* [What you are asked to do]
Find the line containing "if s.cyc.c0.isSome then" in the entries below. Restate it and each line after it, word for word, up to and including the line containing "bypass events; ABUT".

START Data shown

-- ==== Sys2Proof/Machine/RingSync.lean ====
section
/-! DEFINITION. RingSync.lean: cycle boundaries, clock correction, slot buffers and their sending, mini-slots, hold periods
and pier claims (chapters 2 and 3). -/

namespace Sys2Proof.Machine

open Sys2Proof

/-! ### Measuring (R98 to R102) -/

/-- Whether a frame of an origin reaches this node across the seam on a rotation (R51). -/
def wrapped (s : State) (rot : Rot) (origin : Nat) : Bool :=
  match rot with
  | .cw => decide (me s < origin)
  | .ccw => decide (origin < me s)

/-- The expected arrival of a static slot's frame of an origin (R98). -/
def tExp (s : State) (i : Image) (n : Nat) (rot : Rot) (slot origin : Nat) : Int :=
  (tSend s i n rot slot + (if wrapped s rot origin then lap s rot else 0) : Nat) - (ownHop s rot : Nat)

/-- Twice the value of a sync node in 2⁻¹⁶ ns: the mean of its two deviations, or the one present (R99). -/
def valueOf (s : State) (i : Image) (n : Nat) (v : SyncVal) : Option Int :=
  match i.sync.find? (fun e => e.1 == v.node) with
  | none => none
  | some (node, slot) =>
    let dev := fun (rot : Rot) (a : Option Nat) => a.map (fun t => (t : Int) - tExp s i n rot slot node)
    match dev .cw v.arrCW, dev .ccw v.arrCCW with
    | some a, some b => some (a + b)
    | some a, none => some (2 * a)
    | none, some b => some (2 * b)
    | none, none => none

/-- The values of a measuring cycle, by node; a synchronised sync node counts itself with 0 (R99, R138). -/
def valuesOf (s : State) (i : Image) (n : Nat) (l : List SyncVal) : List (Nat × Int) :=
  (if synced s && i.sync.any (fun e => e.1 == me s) then [(me s, 0)] else []) ++
    l.filterMap (fun v => if v.node = me s then none else (valueOf s i n v).map (fun x => (v.node, x)))

/-- Signed numbers in rising order. -/
def sortInt (l : List Int) : List Int :=
  l.foldr (fun x acc => acc.filter (fun y => decide (y < x)) ++ x :: acc.filter (fun y => decide (x ≤ y))) []

/-- The mean of doubled values, truncated towards zero to 2⁻¹⁶ ns. -/
def meanOf (l : List Int) : Int := Int.tdiv l.sum (2 * l.length)

/-- The fault-tolerant midpoint of doubled values (R100); an integrating node with fewer than 3 takes their mean (R138). -/
def ftm (integrating : Bool) (l : List Int) : Option Int :=
  let n := l.length
  if n < 3 then (if integrating && decide (0 < n) then some (meanOf l) else none)
  else
    let k := if n < 8 then 1 else 2
    some (meanOf (((sortInt l).drop k).take (n - 2 * k)))

/-- The drifts of the sync nodes valued in both measuring cycles, doubled (R101, R102). -/
def driftsOf (s : State) (i : Image) (now2 : List (Nat × Int)) : List Int :=
  match s.time.prev with
  | none => []
  | some p =>
    let old := valuesOf s i s.time.prevCycle p
    now2.filterMap (fun e =>
      if e.1 = me s then some 0
      else (old.find? (fun o => o.1 == e.1)).map (fun o => e.2 - o.2 - 2 * s.time.phiPrev))

/-- The rate correction that drifts give (R101). -/
def rateOf (s : State) (i : Image) (integrating : Bool) (drifts : List Int) : Int :=
  match ftm integrating drifts with
  | none => s.time.rho
  | some d => s.time.rho - roundDiv (d * 65536) (2 * tcycNs i)

/-- End of a measuring cycle: the correction pair is formed and checked (R101, R104, R107, R139). -/
def correctionPair (s : State) (i : Image) : State :=
  let vals := valuesOf s i s.cyc.n s.time.cur
  let n := vals.length
  let integ := s.ring.state == .integrating
  let phi := (ftm integ (vals.map (·.2))).map (fun x => -x)
  let rho := rateOf s i integ (driftsOf s i vals)
  let thin := decide (n < 3)
  let out := synced s && thin && decide (3 ≤ s.time.outWin)
  let fail := match phi with
    | none => 0
    | some p => if (i.phiLim * 65536 : Nat) < p.natAbs then 1 else if i.rhoLim < rho.natAbs then 2 else 0
  let apply := fail == 0 && phi.isSome
  let s1 := { s with time := { s.time with
    nval := n % 16, prev := some s.time.cur, prevCycle := s.cyc.n, cur := [], outWin := 0
    phiNext := if apply then phi else none
    rhoNext := if apply then some rho else none
    phiPrev := if apply then phi.getD 0 else 0
    limitFail := if synced s then fail else 0
    thin := if !thin then 0 else if synced s && s.time.thinArmed then s.time.thin + 1 else s.time.thin
    thinArmed := s.time.thinArmed || (synced s && !thin) } }
  let s2 := perf s1 (pPkg 1)
  let s3 := if thin then perf s2 (pPkg 2) else s2
  if out then leaveSync s3 3 .listen
  else if integ then
    let good : Bool := match phi with
      | some p => decide (p.natAbs ≤ piT i)
      | none => false
    let c : Nat := if good then s3.time.consistent + 1 else 0
    let s4 := { s3 with time := { s3.time with consistent := c, intCycles := s3.time.intCycles + 1 } }
    if fail ≠ 0 then countRing (goState s4 .listen) 14
    else if 2 ≤ c then enterSynced s4
    else if 16 ≤ s4.time.intCycles then countRing (goState s4 .listen) 14
    else s4
  else s3

/-- A node that integration or loss of synchronisation has put in LISTEN starts its listen period. -/
def listenIfNew (before after : State) : State :=
  if after.ring.state = .listen ∧ before.ring.state ≠ .listen then startListen after else after

/-- End of an applying cycle: a failed check of R104 or starvation ends synchronisation, else the rate takes effect (R103,
R104, R107). -/
def pairEnd (s : State) (i : Image) : State :=
  if synced s && s.time.limitFail != 0 then leaveSync s s.time.limitFail .listen
  else if synced s && decide (i.nStarve ≤ s.time.thin) then leaveSync s 4 .listen
  else
    { s with time := { s.time with rho := s.time.rhoNext.getD s.time.rho, rhoNext := none, phiNext := none
                                   pairsInSync := if synced s && s.time.prev.isSome then s.time.pairsInSync + 1
                                                  else s.time.pairsInSync } }

/-! ### Ring events and reports at boundaries -/

/-- A port whose span runs to a node, by this node's report or by the last beat, starts a burst (R94). -/
def burstTowards (s : State) (node : Nat) : State :=
  let one := fun (t : State) (e : RPort) =>
    if (reportAt s (me s)).bind (fun r => nbOf r e) = some node ∨ (rport s e).beatFrom = node then startBurst t e else t
  one (one s .east) .west

/-- A bypass event is applied: the hop delay of its subject is replaced, and a burst runs on this node's spans to it (R94, R147,
R155). -/
def applyBypassEvent (s : State) (ev subject : Nat) : State :=
  let s1 := { s with ring := { s.ring with recentEvs := (ev, subject, s.cyc.n, now s) :: s.ring.recentEvs } }
  burstTowards (match reportAt s1 subject with
    | none => s1
    | some r => lapCheck { s1 with ring := { s1.ring with
        reports := tblInsert subject { r with bypassed := ev == 3 } (tblErase s1.ring.reports subject) } }) subject

/-- What was applied in a cycle and at a tick lies in the last 8 cycles: by cycle numbers where an origin is held, else by the node's
own counter (R126, R147). -/
def inLast8 (s : State) (n t : Nat) : Bool :=
  if s.cyc.c0.isSome then decide (s.cyc.n < n + 8) else decide (now s < t + 8 * tcycTicks s)

/-- An event equal to one applied in the last 8 cycles. DESIGN CHOICE (log entry 99): the rule on equal EVENT and SUBJECT is used for
bypass events; ABUT events, whose SUBJECT does not identify their span, are told apart by the span (R147). -/
def recentEvent (s : State) (ev subject : Nat) : Bool :=
  s.ring.recentEvs.any (fun e => e.1 == ev && e.2.1 == subject && inLast8 s e.2.2.1 e.2.2.2)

END Data shown

* [Solution]
  if s.cyc.c0.isSome then decide (s.cyc.n < n + 8) else decide (now s < t + 8 * tcycTicks s)

/-- An event equal to one applied in the last 8 cycles. DESIGN CHOICE (log entry 99): the rule on equal EVENT and SUBJECT is used for
bypass events; ABUT events, whose SUBJECT does not identify their span, are told apart by the span (R147). -/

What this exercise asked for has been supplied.